In his church's newsletter, the pastor described an evening with the family in caring detail: First with Alex at St. Luke's Hospital, where his organs were retrieved. Then, with his brother, who was being prepared to receive Alex's kidney at the University of Kansas Hospital.
"On Friday evening," he wrote, "nurses prepared to move Alex's body to surgery. Beth said goodbye to Alex in his hospital room. Chris walked him down to the surgery doors. In a gesture full of love and affection, Chris and Beth then accompanied me to KU Med. We prayed together, thanking God for Alex's life and the life-giving gifts others would receive.
"We felt joy mixed with sadness, and genuine love and appreciation."
A memorial written in Shawnee Mission East's school newspaper, The Harbinger, said that among an array of organs and tissues, Alex’s lungs were given to a 62-year-old woman, his liver to a man in his 50s, a kidney and pancreas to a man in his 30s.
The church newsletter said Alex's heart had gone to a boy, age 16, only a year older than Alex.
Don Funderburk, who turned 47 just after the transplant, had been suffering from kidney failure for 10 years, and had been on a waiting list for nearly four years, hoping to one day receive the vital organ.
When Alex's father mentioned donating the kidney, the pastor didn't give the offer much thought, as his focus was on the Carneys' tragedy. He also knew that the odds of any two kidneys matching for transplantation were slim.
"To be completely transparent," the pastor wrote, "I had neither considered it, nor felt comfortable thinking about it. I felt a rush of conflicting emotions I had never felt before."
The kidney ended up being a match. Joe Funderburk called his brother and sister-in-law. They felt torn.
"It was amazing and sad at the same time," Don Funderburk said from his home in Liberty, where he lives with his wife and three children.
"You're going through some heavy emotions knowing the kid. You feel blessed about having the kidney, but at the same time you're feeling the ultimate sorrow for people that you love so much."
It's been five weeks since Don Funderburk received Alex' kidney, and he said he's in good spirits and healing well.
But he can't help getting tearful when he discusses the gift the Carney family offered him.
"Knowing Chris as a father, it was tough," Don Funderburk said in a phone conversation. "And it was really tough to be thankful, knowing how hard it was for their family. I'm Christian and I know God has a plan. I just don't understand what the plan is sometimes."

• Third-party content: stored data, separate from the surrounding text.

/-- An `s` register or `z` of the uniform space. -/
def decSReg (n : Nat) : Dec SReg :=
  if h : n < 64 then .ok (.s ⟨n, h⟩) else if n = 88 then .ok .z else .error .reservedField

/-- An `s` register. -/
def decS (n : Nat) : Dec (Fin 64) :=
  if h : n < 64 then .ok ⟨n, h⟩ else .error .reservedField

/-- A mask register, uniform numbers 64 to 79. -/
def decM (n : Nat) : Dec (Fin 16) :=
  if 64 ≤ n ∧ n < 80 then .ok (Fin.ofNat 16 (n - 64)) else .error .reservedField

/-- A mask register, or `z` (88). -/
def decMz (n : Nat) : Dec (Option (Fin 16)) :=
  if n = 88 then .ok none else some <$> decM n

/-- A queue port named by its number (R205). -/
def decQ (n : Nat) : Dec (Fin 8) :=
  if 112 ≤ n ∧ n < 120 then .ok (Fin.ofNat 8 (n - 112)) else .error .reservedField

/-- A capability code in a 7-bit field: bits 6:4 must be 0 (R88). -/
def decCap (n : Nat) : Dec (Fin 16) :=
  if h : n < 16 then .ok ⟨n, h⟩ else .error .reservedField

/-- A capability named by an engine field: `k0` to `k7` are 80 to 87, `c0` to `c7` are 96 to 103 (R89, R215). -/
def decEngCap (n : Nat) : Dec (Fin 16) :=
  if 80 ≤ n ∧ n < 88 then .ok (Fin.ofNat 16 (n - 72))
  else if 96 ≤ n ∧ n < 104 then .ok (Fin.ofNat 16 (n - 96))
  else .error .reservedField

/-- A `v` register or `z` (R212). -/
def decVz (n : Nat) : Dec (Option (Fin 96)) :=
  if h : n < 96 then .ok (some ⟨n, h⟩) else if n = 106 then .ok none else .error .reservedField

/-- A field that must be 0 (R88). -/
def zero (n : Nat) : Dec Unit := if n = 0 then .ok () else .error .reservedField

/-- A literal that must be absent (R85). -/
def noLit (l : Option Word) : Dec Unit := if l.isNone then .ok () else .error .reservedField

/-- The fields of formats A3 and U (R84). -/
structure A3 where
  f : Nat
  b : Nat
  a : Nat
  d : Nat
  lit : Option Word

/-- The B field unused: 0, and no literal. -/
def A3.noB (x : A3) : Dec Unit := do zero x.b; noLit x.lit

/-- The per-thread source of B, or the literal that replaces it with B = 0. -/
def A3.src (x : A3) : Dec Src :=
  match x.lit with
  | some w => do zero x.b; .ok (.lit w)
  | none => .reg <$> decPReg x.b

/-- The uniform source of B. -/
def A3.usrc (x : A3) : Dec USrc :=
  match x.lit with
  | some w => do zero x.b; .ok (.lit w)
  | none => .reg <$> decSReg x.b

/-- An `s` register in B, or the literal. -/
def A3.ssrc (x : A3) : Dec SSrc :=
  match x.lit with
  | some w => do zero x.b; .ok (.lit w)
  | none => .reg <$> decS x.b

/-- D, A and srcB of a per-thread function. -/
def A3.pps (x : A3) (k : PReg → PReg → Src → Instr) : Dec Instr := do
  let d ← decPReg x.d; let a ← decPReg x.a; let b ← x.src; .ok (k d a b)

/-- D and A of a per-thread function that reads no B. -/
def A3.pp (x : A3) (k : PReg → PReg → Instr) : Dec Instr := do
  let d ← decPReg x.d; let a ← decPReg x.a; x.noB; .ok (k d a)

/-- D, A and srcB of a uniform function. -/
def A3.uuu (x : A3) (k : SReg → SReg → USrc → Instr) : Dec Instr := do
  let d ← decSReg x.d; let a ← decSReg x.a; let b ← x.usrc; .ok (k d a b)

/-- D and A of a uniform function that reads no B. -/
def A3.uu (x : A3) (k : SReg → SReg → Instr) : Dec Instr := do
  let d ← decSReg x.d; let a ← decSReg x.a; x.noB; .ok (k d a)

/-- A mask in D, and A and srcB of a compare. -/
def A3.mps (x : A3) (k : Fin 16 → PReg → Src → Instr) : Dec Instr := do
  let d ← decM x.d; let a ← decPReg x.a; let b ← x.src; .ok (k d a b)

/-- Every field and the literal unused. -/
def A3.none0 (x : A3) (i : Instr) : Dec Instr := do zero x.d; zero x.a; x.noB; .ok i

/-! ### The majors (R93) -/

/-- Major 0x01 (R114). -/
def decIarith (x : A3) : Dec Instr :=
  match x.f with
  | 0 => x.pps .iadd | 1 => x.pps .isub | 2 => x.pps .imul | 3 => x.pps .imulhI
  | 4 => x.pps .imulhN | 5 => x.pps .iaddsI | 6 => x.pps .iaddsN | _ => x.pps .iabsd

/-- Major 0x02 (R115). -/
def decIminmax (x : A3) : Dec Instr :=
  match x.f with
  | 0 => x.pps .iminI | 1 => x.pps .iminN | 2 => x.pps .imaxI | 3 => x.pps .imaxN
  | 4 => x.pps .idivI | 5 => x.pps .idivN | 6 => x.pps .iremI | _ => x.pps .iremN

/-- Major 0x03 (R116). -/
def decLogic (x : A3) : Dec Instr :=
  match x.f with
  | 0 => x.pps .and | 1 => x.pps .or | 2 => x.pps .xor | 3 => x.pps .andn
  | 4 => x.pps .shl | 5 => x.pps .shr | 6 => x.pps .sar | _ => x.pps .rol

/-- Major 0x04 (R117). MOV has A = z. -/
def decBits (x : A3) : Dec Instr :=
  match x.f with
  | 0 => x.pp .popc | 1 => x.pp .clz | 2 => x.pp .brev | 3 => x.pps .bfxI
  | 4 => x.pps .bfxN | 5 => x.pps .bfi | 6 => x.pps .permb
  | _ => if x.a = 106 then do let d ← decPReg x.d; let b ← x.src; .ok (.mov d b) else .error .reservedField

/-- Major 0x05 (R118). -/
def decImisc (x : A3) : Dec Instr :=
  match x.f with
  | 0 => x.pps .imad | 1 => x.pps .imadw | 2 => x.pps .isel | 3 => x.pps .lea
  | _ => .error .illegalOp

/-- Major 0x06 (R119). -/
def decIcmp (x : A3) : Dec Instr :=
  match x.f with
  | 0 => x.mps .icmpEq | 1 => x.mps .icmpNe | 2 => x.mps .icmpLtI | 3 => x.mps .icmpLeI
  | 4 => x.mps .icmpLtN | 5 => x.mps .icmpLeN | 6 => x.mps .icmpTest | _ => x.mps .icmpNtest

/-- Capability destination, capability source and srcB. -/
def A3.ccs (x : A3) (k : Fin 16 → Fin 16 → Src → Instr) : Dec Instr := do
  let d ← decCap x.d; let a ← decCap x.a; let b ← x.src; .ok (k d a b)

/-- Major 0x07 (R125 to R129). -/
def decCapMajor (x : A3) : Dec Instr :=
  match x.f with
  | 0 => x.ccs .capadd | 1 => x.ccs .capset | 2 => x.ccs .capnar | 3 => x.ccs .caprm
  | 4 => do let d ← decPReg x.d; let a ← decCap x.a; let b ← x.src; .ok (.capget d a b)
  | 5 => do let d ← decPReg x.d; let a ← decCap x.a; let b ← x.src; .ok (.capchk d a b)
  | 6 => do let d ← decCap x.d; let a ← decCap x.a; x.noB; .ok (.capmov d a)
  | _ => do let d ← decPReg x.d; let a ← decCap x.a; x.noB; .ok (.caplen d a)

/-- Major 0x08 (R120). -/
def decUarith (x : A3) : Dec Instr :=
  match x.f with
  | 0 => x.uuu .uarithIadd | 1 => x.uuu .uarithIsub | 2 => x.uuu .uarithImul | 3 => x.uuu .uarithImulhI
  | 4 => x.uuu .uarithImulhN | 5 => x.uuu .uarithIaddsI | 6 => x.uuu .uarithIaddsN | _ => x.uuu .uarithIabsd

/-- Major 0x09 (R120). -/
def decUminmax (x : A3) : Dec Instr :=
  match x.f with
  | 0 => x.uuu .uminmaxIminI | 1 => x.uuu .uminmaxIminN | 2 => x.uuu .uminmaxImaxI | 3 => x.uuu .uminmaxImaxN
  | 4 => x.uuu .uminmaxIdivI | 5 => x.uuu .uminmaxIdivN | 6 => x.uuu .uminmaxIremI | _ => x.uuu .uminmaxIremN

/-- Major 0x0A (R120). -/
def decUlogic (x : A3) : Dec Instr :=
  match x.f with
  | 0 => x.uuu .ulogicAnd | 1 => x.uuu .ulogicOr | 2 => x.uuu .ulogicXor | 3 => x.uuu .ulogicAndn
  | 4 => x.uuu .ulogicShl | 5 => x.uuu .ulogicShr | 6 => x.uuu .ulogicSar | _ => x.uuu .ulogicRol

/-- Major 0x0B (R120). MOV has A = z (88). -/
def decUbits (x : A3) : Dec Instr :=
  match x.f with
  | 0 => x.uu .ubitsPopc | 1 => x.uu .ubitsClz | 2 => x.uu .ubitsBrev | 3 => x.uuu .ubitsBfxI
  | 4 => x.uuu .ubitsBfxN | 5 => x.uuu .ubitsBfi | 6 => x.uuu .ubitsPermb
  | _ => if x.a = 88 then do let d ← decSReg x.d; let b ← x.usrc; .ok (.ubitsMov d b) else .error .reservedField

/-- Major 0x0C (R119). -/
def decUcmp (x : A3) : Dec Instr :=
  match x.f with
  | 0 => x.uuu .ucmpEq | 1 => x.uuu .ucmpNe | 2 => x.uuu .ucmpLtI | 3 => x.uuu .ucmpLeI
  | 4 => x.uuu .ucmpLtN | 5 => x.uuu .ucmpLeN | 6 => x.uuu .ucmpTest | _ => x.uuu .ucmpNtest

/-- Three masks. -/
def A3.mmm (x : A3) (k : Fin 16 → Fin 16 → Fin 16 → Instr) : Dec Instr := do
  let d ← decM x.d; let a ← decM x.a; let b ← decM x.b; noLit x.lit; .ok (k d a b)

/-- Major 0x0D (R122, R123). -/
def decMaskop (x : A3) : Dec Instr :=
  match x.f with
  | 0 => do let d ← decPReg x.d; let a ← decSReg x.a; x.noB; .ok (.movs d a)
  | 1 => do let d ← decS x.d; let a ← decPReg x.a; x.noB; .ok (.ureadf d a)
  | 2 => do let d ← decS x.d; let a ← decM x.a; x.noB; .ok (.mpop d a)
  | 3 => do let d ← decS x.d; let a ← decM x.a; let b ← x.usrc; .ok (.mfind d a b)
  | 4 => x.mmm .mand | 5 => x.mmm .mor | 6 => x.mmm .mxor
  | _ => do let d ← decM x.d; zero x.a; x.noB; .ok (mactOf d)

The pastor also looks back on what his brother calls "a roller coaster" of feelings.
"You can imagine the conflicted emotions in them," the pastor said by phone. "From Don's perspective it is just very humbling that somebody would think of you in that way. But that it comes from the tragedy for a 15-year-old boy," — a boy he, in fact, knew — "that just multiplies it by a factor of 10."
As for the pastor's own feelings:
"I feel," he said, then paused, "thankful. It's a strange mix of emotions. I also feel that God has been in all of this, that even in tragedy, God plans and can bring about good. That is hard for people, for anybody, to wrap their head around. But I know that leaving that vigil — I was with the Carneys going back to the car, back to the hospital — I told them in that moment. 'Guys, Don's a match.' And through that awful, horrible experience, it was the only time I felt them joyful. We were hugging."
Don Funderburk is doing well because of Alex and his gift, the pastor said.
“We knew we weren’t going to get our boy back,” Chris Carney told his son's school newspaper. “Once we got the news, the only thing to do was something Alex would want. Something selfless, just like he was."
A selfless act of giving, Don Funderburk said, that falls directly in line with the type of people the Carneys are.
"If you knew Chris and Beth the way that I know them, they’re always the people who give," he says. "Chris is one of the best men I know. I couldn't say enough. I couldn't thank them enough."